* _Available records_

++++++++++++++++++++

-- ==== Sys2Proof/Machine/Launch.lean ====
section
/-! DEFINITION. Launch records, completion counters, cancels, and the admission and start of teams (spec/17
R391-R407); their placement by the dispatcher stands in Preempt.lean. -/

namespace Sys2Proof.Machine

/-! ## Records (R391, R392) -/

/-- Bits lo to lo + n - 1 of the word at an offset of a record or header. -/
def recBits (b : List Byte) (off lo n : Nat) : Nat := fieldAt b off 4 / 2 ^ lo % 2 ^ n

def recKind (b : List Byte) : Nat := recBits b 0 0 8
def recCtr (b : List Byte) : Nat := recBits b 4 0 10
def recLevel (b : List Byte) : Nat := recBits b 4 10 2
def recNcrew (b : List Byte) : Nat := recBits b 0x18 0 24
def recTpc (b : List Byte) : Nat := recBits b 0x1C 0 5
def recNbank (b : List Byte) : Nat := recBits b 0x20 8 3
def recNbar (b : List Byte) : Nat := recBits b 0x20 0 6
def recTagT (b : List Byte) : Bool := recBits b 0 13 1 == 1
def recQpin (b : List Byte) : DWord := BitVec.ofNat 64 (fieldAt b 0x28 8)
def recEntry (b : List Byte) : DWord := BitVec.ofNat 64 (fieldAt b 8 8)

/-- The parent, when HASPARENT is 1. -/
def recParent (b : List Byte) : Option Nat := if recBits b 4 26 1 = 1 then some (recBits b 4 16 10) else none

/-- Counters and GENs of the WAITs with VALID 1. -/
def recWaits (b : List Byte) : List (Nat × BitVec 16) :=
  (List.range 4).filterMap fun j =>
    let o := 0x30 + 4 * j
    if recBits b o 15 1 = 1 then some (recBits b o 0 10, BitVec.ofNat 16 (recBits b o 16 16)) else none

/-- A ZERO field or a field that KIND does not use is not zero, or KIND is above 2 (R392, R396). -/
def recMalformed (b : List Byte) : Bool :=
  decide (2 < recKind b) || recBits b 0 14 18 != 0 || recBits b 4 27 5 != 0 || recBits b 4 12 4 != 0 ||
  (if recKind b = 0 then
    recLevel b != 0 || recBits b 0x18 24 8 != 0 || recBits b 0x1C 27 5 != 0 || recBits b 0x1C 5 11 != 0 ||
      recBits b 0x20 11 21 != 0 || recBits b 0x20 6 2 != 0 || fieldAt b 0x24 4 != 0 ||
      ((List.range 16).any fun r => (recQpin b).getLsbD (4 * r + 2)) ||
      ((List.range 4).any fun j => recBits b (0x30 + 4 * j) 10 5 != 0) || fieldAt b 0x40 64 != 0
  else
    recBits b 0 8 6 != 0 || fieldAt b 8 120 != 0 ||
      (recKind b != 1 && (recLevel b != 0 || recBits b 4 16 11 != 0)))

/-- A kernel header (R391). -/
structure Header where
  borrow : Bool
  wide64 : Bool
  vrows : Nat
  lanes : Nat
  scratch : Nat
  live : DWord
  deriving DecidableEq, Repr

/-- The header that 16 bytes hold; none when a ZERO field is not zero. -/
def parseHeader (b : List Byte) : Option Header :=
  if recBits b 0 20 12 ≠ 0 ∨ recBits b 4 22 10 ≠ 0 then none
  else some { borrow := recBits b 0 19 1 == 1, wide64 := recBits b 0 18 1 == 0, vrows := recBits b 0 11 7,
              lanes := recBits b 0 0 11, scratch := recBits b 4 0 22, live := BitVec.ofNat 64 (fieldAt b 8 8) }

/-- The scratchpad of a core, 2 MiB (R16, R230). -/
def scratchBytes : Nat := 2 ^ 21

/-- Allocation size: SCRATCH rounded up to 4 KiB (R230). -/
def allocSize (scratch : Nat) : Nat := (scratch + 4095) / 4096 * 4096

/-- Warps of a team of n lanes (R25). -/
def warpsFor (wide64 : Bool) (n : Nat) : Nat := if wide64 then (n + 63) / 64 else (n + 31) / 32

/-- Team lanes: LANES of the record, or the header's when it is 0 (R393). -/
def teamLanes (b : List Byte) (h : Header) : Nat := if recBits b 0x1C 16 11 = 0 then h.lanes else recBits b 0x1C 16 11

/-- The quarter to which a rank is pinned (R392). -/
def pinOf (qpin : DWord) (rank : Nat) : Option Nat :=
  if qpin.getLsbD (4 * rank + 3) then some (qpin.extractLsb' (4 * rank) 2).toNat else none

/-- Teams of a launch that one empty core can hold (R397, bound 0x48). -/
def teamsPerCore (b : List Byte) (h : Header) : Nat :=
  let m := warpsFor h.wide64 (teamLanes b h)
  let per (cap need : Nat) : Nat := if need = 0 then 16 else cap / need
  min (min (min 16 (64 / m)) (min (per 2048 (h.vrows * m)) (per 32 (recNbar b))))
    (min (per scratchBytes (allocSize h.scratch)) (if recTagT b then 1 else 16))

namespace State

/-! ## Checks (R396, R397) -/

/-- Does partition p hold counter c? -/
def grantedCtr (s : State) (p c : Nat) : Bool := (s.getPart p).holdsCounter c

/-- The kernel header at ENTRY - 16, as the dispatcher reads it at its home (R391). -/
def readHeaderAt (s : State) (p : Nat) (entry : DWord) : Option Header :=
  if entry.toNat % 16 ≠ 0 ∨ !canonical entry then none
  else match s.translate outsideCores p .read (entry - 16) with
    | .error _ => none
    | .ok pa => parseHeader (s.homeRead pa 16)

/-- The first bound that a LAUNCH breaks, in the order of R397; 0 when none is broken. -/
def boundCode (s : State) (p : Nat) (b : List Byte) : Option Header → Nat
  | none => 0x42
  | some h =>
    let n := teamLanes b h
    let m := warpsFor h.wide64 n
    let k := teamsPerCore b h
    let tpc := recTpc b
    if n = 0 ∨ 1024 < n ∨ 64 < h.vrows ∨ scratchBytes < h.scratch then 0x43
    else if recNcrew b = 0 ∨ tpc = 0 ∨ 16 < tpc ∨ 2 ^ 24 - 1 < recNcrew b * tpc then 0x44
    else if 2048 < h.vrows * m then 0x45
    else if 32 < recNbar b then 0x46
    else if 4 < recNbank b then 0x47
    else if 4 * k < tpc ∨ (List.range 4).any (fun q =>
        decide (k < ((List.range tpc).filter fun r => pinOf (recQpin b) r == some q).length)) then 0x48
    else if (recWaits b).any fun w => !s.grantedCtr p w.1 then 0x4A
    else 0

/-- Is the parent granted, in use, open and one level up (R396)? -/
def parentOk (s : State) (p parent level : Nat) : Bool :=
  let k := s.getCounter parent
  s.grantedCtr p parent && !k.done && !k.sealed && k.level == level + 1

/-- The code of the first check that a record fails, 0 when it passes (R396). -/
def recordCode (s : State) (p : Nat) (b : List Byte) : Nat :=
  let k := s.getCounter (recCtr b)
  if recMalformed b then 0x41
  else if !s.grantedCtr p (recCtr b) then 0x49
  else if recKind b = 2 then (if k.done || k.level == 0 then 0x49 else 0)
  else if !k.done then 0x49
  else if (recParent b).any fun q => !s.parentOk p q (recLevel b) then 0x49
  else if recKind b = 0 then s.boundCode p b (s.readHeaderAt p (recEntry b))
  else 0

/-! ## Cancels (R401-R403) -/

end State

/-- Does a gang stand where its warp may be parked (R432)? One whose wait is over does not wait any more. -/
def Gang.parks (g : Gang) : Bool :=
  !g.met && match g.wait with
    | some .wfe | some (.remote _) | none => false
    | _ => true

/-- Is a warp parked (R432)? Slices that wait at a JOIN belong to no gang. -/
def Warp.atRest (w : Warp) : Bool :=
  w.ended || (!w.hm && w.rowReq.isNone && w.gangs.all fun e => e.2.parks)

/-- Precedence of a request (R427). -/
def ReqKind.rank : ReqKind → Nat
  | .yield => 1
  | .slice => 2
  | .progress => 3
  | .priority => 4
  | .migrate => 5
  | .host => 6
  | .cancel => 7

namespace State

/-- Is a resident team parked (R432)? -/
def teamParked (s : State) (t : Team) : Bool := t.wids.all fun wid => (s.getWarp wid).atRest

/-- The request that a team's gangs parked for is dropped: those at a CKPT resume past it, and the warps issue again
(R427, R431). -/
def unpark (s : State) (t : Team) : State :=
  t.wids.foldl (fun s wid => s.modWarp wid fun w =>
    { w with
      halted := false
      gangs := w.gangs.map fun e => (e.1, match e.2.wait with
        | some (.ckpt _) => e.2.moved e.2.pc (s.whenIn wid 0)
        | _ => e.2) }) s

/-- A resident team is asked to give way; of two requests the one of higher precedence is kept, and the other is dropped
(R427). -/
def request (s : State) (team : Nat) (k : ReqKind) : State :=
  match s.getTeam? team with
  | none => s
  | some t =>
    let new : Team := { t with req := some (k, s.gtime) }
    if t.status != .resident then s
    else match t.req with
      | some (old, _) => if old.rank < k.rank then ((s.svDone team).unpark t).setTeam team new else s
      | none => s.setTeam team new

/-- Has the team a cancel request? -/
def hasCancel (t : Team) : Bool :=
  match t.req with
  | some (.cancel, _) => t.status == .resident
  | _ => false

/-- Teams with a cancel request end as soon as they are parked (R403). -/
def endCancelled (s : State) : State :=
  s.teams.foldl (fun s e => match s.getTeam? e.1 with
    | some t => if hasCancel t && s.teamParked t then s.stopTeam e.1 else s
    | none => s) s

/-- The teams of a launch that have not ended are dropped or asked to end, and the unplaced ones are dropped (R402). -/
def cancelLaunch (s : State) (l : Nat) : State :=
  match s.getLaunch? l with
  | none => s
  | some x =>
    let total := x.ncrew * x.tpc
    let left := total - x.nextTeam
    let s := s.setLaunch l { x with nextTeam := total, cancelled := true, glive := x.glive - left }
    let s := (s.teamsOf l).foldl (fun s e => match s.getTeam? e.1 with
      | some t => match t.status with
        | .out => s.stopTeam e.1
        | .resident => s.request e.1 .cancel
        | .ended => s
      | none => s) s
    let s := (s.gridCheck l).endCancelled
    let s := ((s.crews.filter fun c => c.launch == l).map (·.crew)).foldl (fun s c => s.crewCheck l c) s
    s.closeMembers x.ctr left

/-- `Cancel` of R402, over the levels of R394. -/
def cancelCtr (s : State) (c : Nat) : Nat → State
  | 0 => s
  | n + 1 =>
    let s := s.modCounter c fun k => { k with cancelled := true }
    let kids := (s.counters.filter fun e => !e.2.done && e.2.parent == some c).map (·.1)
    let s := kids.foldl (fun s k => s.cancelCtr k n) s
    match s.launchOf c with
    | some (l, _) => s.cancelLaunch l
    | none => s

/-- A cancel of the unit that a counter and a GEN name (R401). -/
def cancelUnit (s : State) (c : Nat) (gen : BitVec 16) : State :=
  let k := s.getCounter c
  if k.done || k.gen != gen then s else s.cancelCtr c 4

/-! ## Applying a record (R396, R398) -/

/-- The PARENT field of a record. -/
def parentBits (b : List Byte) : BitVec 10 := BitVec.ofNat 10 (recBits b 4 16 10)

/-- A counter is claimed (R396). -/
def claim (s : State) (c level : Nat) (parent : Option Nat) (parentField : BitVec 10) (n : Nat) (sealed : Bool) : State :=
  s.modCounter c fun k =>
    { gen := k.gen + 1, parent, parentField, level, error := false, cancelled := false, done := false, sealed, open' := n,
      errWord := 0 }

/-- The launch that a record makes (R393, R400, R415). -/
def launchFrom (s : State) (p q : Nat) (b : List Byte) (h : Header) : Launch :=
  { ctr := recCtr b, gen := (s.getCounter (recCtr b)).gen, part := p, queue := q, prio := recBits b 0 8 3,
    cascade := recBits b 0 12 1 == 1,
    after := if recBits b 0 11 1 = 1 then (s.getQueue q).lastLaunch else none, waits := recWaits b,
    entry := recEntry b, args := BitVec.ofNat 64 (fieldAt b 0x10 8), ncrew := recNcrew b, tpc := recTpc b,
    lanes := teamLanes b h, wide64 := h.wide64, floor := h.vrows, borrow := h.borrow,
    scratch := allocSize h.scratch, live := h.live, nbank := recNbank b, nbar := recNbar b, tagT := recTagT b,
    qpin := recQpin b, cores := [], nextTeam := 0, cancelled := false, ggen := 0, glive := recNcrew b * recTpc b,
    garrt := 0 }

/-- A launch is kept under a fresh number, and is the last of its queue. -/
def addLaunch (s : State) (q : Nat) (l : Launch) : State :=
  let s := s.modQueue q fun k => { k with lastLaunch := some (l.ctr, l.gen) }
  { s.setLaunch s.fresh l with fresh := s.fresh + 1 }

/-- A refused record: its own counter, claimed, in error and complete, or else the queue's error register (R398). -/
def refuse (s : State) (p q c code : Nat) : State :=
  if s.grantedCtr p c && (s.getCounter c).done then
    ((s.claim c 0 none 0 0 true).counterError c (errWordOf 0 0 0 (BitVec.ofNat 8 code))).tryComplete c 4
  else s.setQref q (BitVec.ofNat 8 code)

/-- A record that passes every check takes effect (R396). -/
def acceptRecord (s : State) (p q : Nat) (b : List Byte) : State :=
  let c := recCtr b
  if recKind b = 2 then (s.modCounter c fun k => { k with sealed := true }).tryComplete c 4
  else
    let s := if recKind b = 0 then
        let s := s.claim c 0 (recParent b) (parentBits b) (recNcrew b * recTpc b) true
        match s.readHeaderAt p (recEntry b) with
        | some h => s.addLaunch q (s.launchFrom p q b h)
        | none => s
      else s.claim c (recLevel b) (recParent b) (parentBits b) 0 false
    match recParent b with
    | none => s
    | some r =>
      let s := s.modCounter r fun k => { k with open' := k.open' + 1 }
      if (s.getCounter r).cancelled then s.cancelCtr c 4 else s

/-- A record of partition p is applied to queue q: its code, and the state (R396, R398). -/
def applyRecord (s : State) (p q : Nat) (b : List Byte) : Nat × State :=
  let code := s.recordCode p b
  (code, if code = 0 then s.acceptRecord p q b else s.refuse p q (recCtr b) code)

/-- The next record of a queue and its partition, when the dispatcher serves the queue (R399, R472). -/
def nextRecord (s : State) (q : Nat) : Option (Nat × List Byte) :=
  let k := s.getQueue q
  match s.queueHolder q with
  | some p =>
    if k.enable && k.rptr != k.wptr then
      some (p, s.homeRead (hostAddr k.base + 128 * (k.rptr.toNat % 2 ^ k.log2)) 128)
    else none
  | none => none

/-- The dispatcher applies the next record of a queue if its KIND is one of those asked for; it acquires at SYS before
it reads (R399). -/
def serveQueue (s : State) (q : Nat) (kinds : Nat → Bool) : State :=
  match s.nextRecord q with
  | some (p, b) =>
    if kinds (recKind b) then
      let s := (s.invalidate 0 scopeSys).modQueue q fun k => { k with rptr := k.rptr + 1 }
      (s.applyRecord p q b).2
    else s
  | none => s

/-! ## Eligibility (R400) -/

/-- Is a unit done, or its counter claimed again? -/
def unitOver (s : State) (w : Nat × BitVec 16) : Bool :=
  (s.getCounter w.1).done || (s.getCounter w.1).gen != w.2

/-- Must the launch be cancelled without starting: CASCADE, and a waited counter completed cancelled or in error? The launch that
ORDER waits for is none (DESIGN CHOICE, log 82). -/
def doomed (s : State) (l : Launch) : Bool :=
  l.cascade && decide (l.nextTeam = 0) && l.waits.any fun w =>
    let k := s.getCounter w.1
    k.gen == w.2 && k.done && (k.error || k.cancelled)

/-- Is a launch eligible for placement? -/
def eligibleLaunch (s : State) (l : Launch) : Bool :=
  l.waits.all s.unitOver && (match l.after with
    | some w => s.unitOver w
    | none => true) && !s.doomed l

++++++++++++++++++++

* _What the task asks_
Reproduce, exactly and without additions, the run of lines from the start of the listing above to the line bearing "(if recKind b = 0 then", inclusive.

* _Exercise solution_
-- ==== Sys2Proof/Machine/Launch.lean ====
section
/-! DEFINITION. Launch records, completion counters, cancels, and the admission and start of teams (spec/17
R391-R407); their placement by the dispatcher stands in Preempt.lean. -/

namespace Sys2Proof.Machine

/-! ## Records (R391, R392) -/

/-- Bits lo to lo + n - 1 of the word at an offset of a record or header. -/
def recBits (b : List Byte) (off lo n : Nat) : Nat := fieldAt b off 4 / 2 ^ lo % 2 ^ n

def recKind (b : List Byte) : Nat := recBits b 0 0 8
def recCtr (b : List Byte) : Nat := recBits b 4 0 10
def recLevel (b : List Byte) : Nat := recBits b 4 10 2
def recNcrew (b : List Byte) : Nat := recBits b 0x18 0 24
def recTpc (b : List Byte) : Nat := recBits b 0x1C 0 5
def recNbank (b : List Byte) : Nat := recBits b 0x20 8 3
def recNbar (b : List Byte) : Nat := recBits b 0x20 0 6
def recTagT (b : List Byte) : Bool := recBits b 0 13 1 == 1
def recQpin (b : List Byte) : DWord := BitVec.ofNat 64 (fieldAt b 0x28 8)
def recEntry (b : List Byte) : DWord := BitVec.ofNat 64 (fieldAt b 8 8)

/-- The parent, when HASPARENT is 1. -/
def recParent (b : List Byte) : Option Nat := if recBits b 4 26 1 = 1 then some (recBits b 4 16 10) else none

/-- Counters and GENs of the WAITs with VALID 1. -/
def recWaits (b : List Byte) : List (Nat × BitVec 16) :=
  (List.range 4).filterMap fun j =>
    let o := 0x30 + 4 * j
    if recBits b o 15 1 = 1 then some (recBits b o 0 10, BitVec.ofNat 16 (recBits b o 16 16)) else none

/-- A ZERO field or a field that KIND does not use is not zero, or KIND is above 2 (R392, R396). -/
def recMalformed (b : List Byte) : Bool :=
  decide (2 < recKind b) || recBits b 0 14 18 != 0 || recBits b 4 27 5 != 0 || recBits b 4 12 4 != 0 ||
  (if recKind b = 0 then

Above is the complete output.